It’s Only March, So Why All the Off-Weeks?
If you are a NASCAR fan, then you know that last week was an off week for the Cup series. And since there was no racing, there is nothing for me to write about except for the fact that there was no racing.
And it leads me to ask, why?
Why have I seen six races in 2010 and seen not one, but two off-weeks in the young season? Great finish at Atlanta, then an off-week. Two great finishes at Bristol and Martinsville, then an off-week. It’s not a good thing.
In the last month, there have been two Cup races. What is this, the IRL? The truck series? NASCAR’s scheduling killed any buzz it had created with some good racing.
The Carl Edwards-Brad Keselowski flap was dead by the time they pulled into Bristol. Quick, somebody tell me who won at Martinsville?
I know I wrote about this a bit a couple of weeks ago, but here we are in the second off-week, and the problem has only gotten worse for me.
And as you all know, it’s all about what I want.
NASCAR needs to go back to the drawing board when it comes to the Cup schedule. Why do you have two off-weeks in four weeks then only have one over the next 31?
From Phoenix this weekend until Chicago in July, there is no break. Then, from Indianapolis to Homestead in November, there are no off-weeks. That’s a 14-week stretch followed by a 17-week stretch.
While I will enjoy my uninterrupted racing action from here on out, I just think it’s dumb and counterproductive.
I get having Easter Sunday off. That just makes sense, even though some have argued for racing on Easter. But why not run a Friday-Saturday Nationwide-Cup event, much like this weekend at Phoenix or at Darlington, where the goal is to avoid racing on Mother’s Day?
What I don’t get is that off-week four weeks into the season. I get that it’s part of NASCAR’s traditional scheduling, but it’s a holdover from a schedule that had six or seven less races and had a month-long extravaganza at Daytona to kick off the season.
Now the schedule is much more packed with races and less time spent at Daytona in February.
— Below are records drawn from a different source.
/-- A confirmed SELFTEST complements the reference CRC while table-valid is true and touches nothing else; otherwise
NotValid or NotConfirmed (R56). That payload byte 3 of its success and bytes 1 to 3 of NotConfirmed are 0 is log entry
25 (DEDUCED). -/
def Obligations.SelftestComplementsTheReference : Prop :=
  ∀ (f : Frame) (args : Quad) (s s1 : State), TakenAction f 19 args s s1 →
    (s1.link.confirm ≠ some ⟨19, args.b3⟩ →
      exec (.selftest f args) s = .next (s1.endConfirm.answered f 19 args (.refused .notConfirmed)
        ⟨armedCode s1, 0, 0, 0⟩)) ∧
    (s1.link.confirm = some ⟨19, args.b3⟩ → s1.staging.tableValid = false →
      exec (.selftest f args) s = .next (s1.endConfirm.answered f 19 args (.refused .notValid) Quad.zero)) ∧
    (s1.link.confirm = some ⟨19, args.b3⟩ → s1.staging.tableValid = true →
      exec (.selftest f args) s = .next (({ s1.endConfirm with
        scrub := { s1.scrub with ref := ~~~s1.scrub.ref } } : State).answered f 19 args .ok
          ⟨hiByte (~~~s1.scrub.ref), loByte (~~~s1.scrub.ref), BitVec.ofNat 8 s1.scrub.position.val, 0⟩))

/-- CLEAR_COUNTERS sets the five counters to 0, clears PROT_OVERFLOW and changes nothing else; a FrameCrc judged after it
counts from 0 (R176). -/
def Obligations.ClearCountersClears : Prop :=
  ∀ (f : Frame) (args : Quad) (s s1 : State), TakenAction f 20 args s s1 →
    ∃ t : State, exec (.clearCounters f args) s = .next (t.answered f 20 args .ok Quad.zero) ∧
      t = { s1.endConfirm with
        counters := ⟨0, 0, 0⟩
        journal := { s1.journal with lostCnt := 0, evictCnt := 0, protOverflow := false } } ∧
      (t.answered f 20 args .ok Quad.zero).countError.counters.err = 1

/-- CLEAR_CAUSE clears the four sticky bits of RSTCAUSE, keeps the last kind and its PROT cause, and answers the bits as they
stood, OK if any was set and Nothing if none was; a sticky bit reappears only at a reset of its kind (R174). -/
def Obligations.ClearCauseClearsTheStickyBits : Prop :=
  (∀ (f : Frame) (args : Quad) (s s1 : State), TakenAction f 21 args s s1 →
    exec (.clearCause f args) s = .next (({ s1.endConfirm with
      rstcause := ⟨s1.rstcause.last, 0⟩ } : State).answered f 21 args
        (if s1.rstcause.sticky = 0 then .nothing else .ok) ⟨s1.rstcause.sticky.setWidth 8, 0, 0, 0⟩)) ∧
  (∀ (s t : State) (kind : ResetKind), step s = .next t → s.rstcause.sticky &&& kind.stickyBit = 0 →
    t.rstcause.sticky &&& kind.stickyBit ≠ 0 → t.rstcause.last.code = kind.code)

/-- An ACTION with a code of 0 or above 21 is BadKind with a zero payload: it ends the armed confirmation, enters the replay
memory and changes nothing else (R164-R166). -/
def Obligations.UnknownCodesAreBadKind : Prop :=
  ∀ (f : Frame) (code : Byte) (args : Quad) (s s1 : State), TakenAction f code args s s1 →
    code = 0 ∨ 21 < code.toNat →
    exec (.unknownActionCode f code args) s = .next (s1.endConfirm.answered f code args .badKind Quad.zero)

/-! ### Registers -/

/-- CLKSTAT, word 0x02, shows state, source and recovery count at their bits, never shows code 3, cannot be written, and
a READ of it captures it as it stands at the boundary and changes nothing else; the capture that an ended READ of
TSTAMP_LO still owes falls at that boundary too (R4, R17, Table 1-2). The model's own choices: the READ left in flight
is log entry 13, and that the tick in progress ends before nCS falls log entry 3 (DESIGN CHOICES, log entry 3 unsafe). -/
def Obligations.ClkstatLayout : Prop :=
  regAt 0x02 = some .clkstat ∧ Reg.writable .clkstat = false ∧
  (∀ s : State, s.clk.recovery ≤ 4096 →
    (Reg.clkstat.read s).extractLsb' 14 2 = (match s.clk.mon with | .good => 0 | .lost => 1 | .recovering => 2 : BitVec 2) ∧
    (Reg.clkstat.read s).getLsbD 13 = (s.clk.src == .backup) ∧
    ((Reg.clkstat.read s).extractLsb' 0 13).toNat = s.clk.recovery ∧
    (Reg.clkstat.read s).extractLsb' 14 2 ≠ (3 : BitVec 2)) ∧
  (∀ (f : Frame) (s u : State), s.inReset = false → u = s.settle → u.link.flight = none → f.during = [] →
    exec (.readSnapshot f ⟨0x02, 1⟩) s = .next { u with
      time := { u.time with hold := if u.link.owed then u.time.tstamp.extractLsb' 16 16 else u.time.hold }
      link := { u.link with
        owed := false
        flight := some ⟨readBytes f.tag 0x02 1, u.statusByte, u.link.result, true,
          (headBytes u.statusByte u.link.result).take 4, some [Reg.clkstat.read u], false⟩ } })

/-- Every read-only word but TSTAMP_LO, TSTAMP_HI and CLKSTAT shows, at the address of Table 11-2, its fields bit by
bit, and every bit that its table does not name reads 0: the conditioners, the glitch counters and RAWIN (R35, Table
2-5), the table entries and channel blocks of both copies (R37, R40, Tables 3-1 and 3-3), COMMITSTAT, REFCRC and
SCRUBSTAT (R59, Table 3-5), CHSTAT (R85, Table 4-3), OUTSTAT (R96, Table 5-3), SAFESTAT (R109, Table 6-4), the journal
words with the detail by kind (R120, Tables 7-4 and 7-5), the views of the arbiter (R143, Table 8-2), CRITSTAT and
WDGSTAT (R155, Table 9-3), RSTCAUSE (R173, Table 11-1) and the counters (R142, R157, R175). Exactly the words of Table
11-2 marked RW are writable (R177). The stack holds at most 12 entries by `ServiceStackStaysFit`. That the window
timer, shown by its low 20 bits, has no width is log entry 22 (DESIGN CHOICE); the failing conditions of SAFESTAT are
bit by bit in `ExitSafeIsInterlocked`. -/
def Obligations.StatusWordLayouts : Prop :=
  (∀ r : Reg, r.writable = true ↔
    r = .wdgcfg ∨ (∃ k, r = .linemode k) ∨ (∃ k, r = .lineflt k) ∨ r = .arbcfg ∨ (∃ src b, r = .shtab src b) ∨
    (∃ k i, r = .shch k i) ∨ r = .safepat ∨ r = .jrnlCfg) ∧
  (regAt 0x03 = some .rstcause ∧ regAt 0x04 = some .critstat ∧ regAt 0x50 = some .lineact ∧ regAt 0x51 = some .rawin ∧
    regAt 0xD8 = some .commitstat ∧ regAt 0xD9 = some .refcrc ∧ regAt 0xDA = some .scrubstat ∧ regAt 0xF6 = some .jrnlOcc ∧
    regAt 0xF7 = some .jrnlNextseq ∧ regAt 0xF8 = some .jrnlStat ∧ regAt 0xF9 = some .lostcnt ∧
    regAt 0xFA = some .evictcnt ∧ regAt 0x05 = some .errcnt ∧ regAt 0x06 = some .spurcnt ∧ regAt 0x07 = some .cancelcnt) ∧
  (∀ i : Fin 3, regAt (0x09 + i.val) = some (.wdgstat i) ∧ regAt (0x52 + i.val) = some (.instat i) ∧
    regAt (0x5C + i.val) = some (.stackview i) ∧ regAt (0xE9 + i.val) = some (.outstat i)) ∧
  (∀ b : Bool, regAt (0x58 + b.toNat) = some (.pending b) ∧ regAt (0x5A + b.toNat) = some (.slevel b) ∧
    regAt (0xEC + b.toNat) = some (.safestat b)) ∧
  (∀ k : LineNo, regAt (0x30 + k.val) = some (.linestat k) ∧ regAt (0x40 + k.val) = some (.linecap k)) ∧
  (∀ j : Fin 8, regAt (0x98 + j.val) = some (.lineglt j)) ∧
  (∀ (src : Source) (b : Bool), regAt (0x60 + 2 * src.val + b.toNat) = some (.shtab src b) ∧
    regAt (0xA0 + 2 * src.val + b.toNat) = some (.acttab src b)) ∧
  (∀ (k : Channel) (i : Fin 3), regAt (0x8C + 3 * k.val + i.val) = some (.shch k i) ∧
    regAt (0xCC + 3 * k.val + i.val) = some (.actch k i)) ∧
  (∀ (k : Channel) (b : Bool), regAt (0xE0 + 2 * k.val + b.toNat) = some (.chstat k b)) ∧
  (∀ i : Fin 6, regAt (0xF0 + i.val) = some (.jrnlHead i)) ∧
  ∀ s : State,
    -- lines, SUP and SAFE_IN
    (∀ k : LineNo, Shows (Reg.read (.linestat k) s) (condFields s.lines[k].cond) ∧
      Shows (Reg.read (.linecap k) s) (contribFields s.lines[k].contrib) ∧
      (Reg.read .lineact s).getLsbD k.val = s.lines[k].cond.isActive) ∧
    (∀ j : Fin 8, Shows (Reg.read (.lineglt j) s)
      [(15, 8, s.lines[2 * j.val].glitch.toNat), (7, 0, s.lines[2 * j.val + 1].glitch.toNat)]) ∧
    Reg.read .rawin s = s.time.rawin ∧
    Shows (Reg.read (.instat 0) s) ((15, 15, s.time.supLow.toNat) :: condFields s.sup.cond) ∧
    Shows (Reg.read (.instat 1) s) (contribFields s.sup.contrib) ∧
    Shows (Reg.read (.instat 2) s) ((15, 15, s.time.safeInPin.toNat) :: condFields s.safeIn) ∧
    -- the table, the channel blocks, their commits and the scrubber
    (∀ (src : Source) (b : Bool), Shows (Reg.read (.shtab src b) s) (entryFields s.staging.shTab[src] b) ∧
      Shows (Reg.read (.acttab src b) s) (entryFields s.staging.actTab[src] b)) ∧
    (∀ (k : Channel) (i : Fin 3), Shows (Reg.read (.shch k i) s) (blockFields s.staging.shCh[k] i) ∧
      Shows (Reg.read (.actch k i) s) (blockFields s.staging.actCh[k] i)) ∧
    Shows (Reg.read .commitstat s)
      [(15, 15, s.staging.tableValid.toNat), (14, 14, s.staging.locked.toNat),
       (6, 5, match s.staging.armedTable with | some k => k.val | none => 0), (4, 4, s.staging.armedTable.isSome.toNat),
       (3, 0, s.staging.armedCh.toNat)] ∧
    Reg.read .refcrc s = s.scrub.ref ∧
    Shows (Reg.read .scrubstat s)
      [(15, 15, s.staging.tableValid.toNat), (14, 14, s.scrub.tblCond.toNat), (12, 8, s.scrub.position.val),
       (5, 0, s.scrub.pacing.val)] ∧
    -- channels, outputs and Safe-Hold
    (∀ k : Channel, Shows (Reg.read (.chstat k false) s)
        [(15, 14, match s.chans[k].st with | .normal => 0 | .cycle => 1 | .latched => 2 | .clearing => 3),
         (13, 12, match s.chans[k].ind with | .none => 0 | .pending => 1 | .cancelled => 2),
         (11, 11, s.chans[k].pulse.toNat), (10, 10, (s.cyclePresent k).toNat), (9, 9, (s.latchPresent k).toNat),
         (7, 0, s.chans[k].persist.toNat)] ∧
      Shows (Reg.read (.chstat k true) s) [(15, 0, min (s.chans[k].timer.toNat / 16) 65535)]) ∧
    (∀ i : Fin 16, (Reg.read (.outstat 0) s).getLsbD i.val =
      if h : i.val < 8 then s.outLevel ⟨i.val, h⟩ else if i = 8 then s.outs.nSafe else false) ∧
    Shows (Reg.read (.outstat 1) s)
      [(15, 12, layerNumber s.outs.layers[5]), (11, 8, layerNumber s.outs.layers[1]),
       (7, 4, layerNumber s.outs.layers[4]), (3, 0, layerNumber s.outs.layers[0])] ∧
    Shows (Reg.read (.outstat 2) s)
      [(15, 12, layerNumber s.outs.layers[7]), (11, 8, layerNumber s.outs.layers[3]),
       (7, 4, layerNumber s.outs.layers[6]), (3, 0, layerNumber s.outs.layers[2])] ∧
    Shows (Reg.read (.safestat false) s) [(15, 15, (decide (s.causes ≠ 0)).toNat), (5, 0, s.causes.toNat)] ∧
    Shows (Reg.read (.safestat true) s) [(4, 0, s.exitFailing.toNat)] ∧
    -- the journal
    (∀ i : Fin 6, (s.journal.queue = [] → Reg.read (.jrnlHead i) s = 0) ∧
      ∀ r rest, s.journal.queue = r :: rest → Shows (Reg.read (.jrnlHead i) s) (recordFields r i)) ∧
    Reg.read .jrnlOcc s = BitVec.ofNat 16 s.journal.queue.length ∧ Reg.read .jrnlNextseq s = s.journal.nextSeq ∧
    Shows (Reg.read .jrnlStat s) [(15, 15, s.journal.protOverflow.toNat), (7, 0, s.journal.lost.toNat)] ∧
    Reg.read .lostcnt s = s.journal.lostCnt ∧ Reg.read .evictcnt s = s.journal.evictCnt ∧
    -- the arbiter
    (∀ i : Fin 16, (Reg.read (.pending false) s).getLsbD i.val = s.isPending ⟨i.val, Nat.lt_trans i.isLt (by decide)⟩) ∧
    (∀ i : Fin 16, (Reg.read (.pending true) s).getLsbD i.val =
      if h : i.val < 6 then s.isPending ⟨16 + i.val, by omega⟩
      else if 8 ≤ i.val ∧ i.val ≤ 12 then (match s.winner with | some w => w.val | none => 31).testBit (i.val - 8)
      else if i = 15 then s.winner.isSome else false) ∧
    Shows (Reg.read (.slevel false) s)
      [(3, 0, s.arb.sl.val), (14, 14, s.arb.nestOff.toNat), (15, 15, (decide (s.arb.hd ≠ 0)).toNat)] ∧
    Reg.read (.slevel true) s = s.arb.hd ∧
    (s.arb.stack = [] → Shows (Reg.read (.stackview 0) s) [(12, 8, 31)] ∧ Reg.read (.stackview 1) s = 0 ∧
      Reg.read (.stackview 2) s = 0) ∧
    (∀ e rest, s.arb.stack = e :: rest → s.arb.stack.length ≤ 12 →
      Shows (Reg.read (.stackview 0) s)
        [(3, 0, s.arb.stack.length), (12, 8, e.source.val), (15, 15, e.firstSeq.isSome.toNat)] ∧
      Shows (Reg.read (.stackview 1) s) [(3, 0, e.savedSL.val)] ∧
      Reg.read (.stackview 2) s = (match e.firstSeq with | some q => q | none => 0)) ∧
    -- supervision, reset cause and counters
    Shows (Reg.read .critstat s)
      [(0, 0, s.sup.cond.isActive.toNat), (1, 1, s.wdg.lnk.isSome.toNat), (2, 2, s.scrub.tblCond.toNat),
       (3, 3, s.clk.cond.toNat)] ∧
    Shows (Reg.read (.wdgstat 0) s)
      [(15, 14, match s.wdg.st with | .off => 0 | .closed => 1 | .opened => 2 | .lapsed => 3), (7, 0, s.wdg.token.toNat)] ∧
    Reg.read (.wdgstat 1) s = (if s.wdg.st = .off then 0 else BitVec.ofNat 16 (s.wdg.timer / 16)) ∧
    Shows (Reg.read (.wdgstat 2) s)
      ((15, 8, if s.wdg.st = .off then 0 else s.wdg.length.toNat) ::
        match s.wdg.lnk with
        | some x => [(7, 7, 1), (5, 4, classNumber x.cls), (3, 0, x.mask.toNat)]
        | none => []) ∧
    Shows (Reg.read .rstcause s)
      [(1, 0, match s.rstcause.last with | .por => 0 | .pin => 1 | .cmd => 2 | .prot _ => 3),
       (3, 2, match s.rstcause.last with | .prot .conflict => 1 | .prot .linkEscalation => 2 | _ => 0),
       (11, 8, s.rstcause.sticky.toNat)] ∧
    Reg.read .errcnt s = s.counters.err ∧ Reg.read .spurcnt s = s.counters.spur ∧ Reg.read .cancelcnt s = s.counters.cancel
There is no need for a March off-week.
I see the need for some time off for the drivers and teams. A 36-race season is a whole lot of on-the-road grind for everybody involved. But the schedule isn’t going to get any easier, and dumping events is not an option.
Kentucky wants a race. Las Vegas and Kansas City want second races. Rockingham back on the schedule would be nice. Those are more scheduling problems.
Next year, we may not have to have this argument, because there may not be any off-weeks — or not. I don’t think NASCAR will go beyond the current 36-race schedule. But something has to give with this on-again, off-again run to kick off the year.
Simple solution, lose the March off-week. Move it back into the season a little more. Let some of the action build before sending everyone home for a couple of weeks.
Because without the racing action, I sure don’t have much to write about.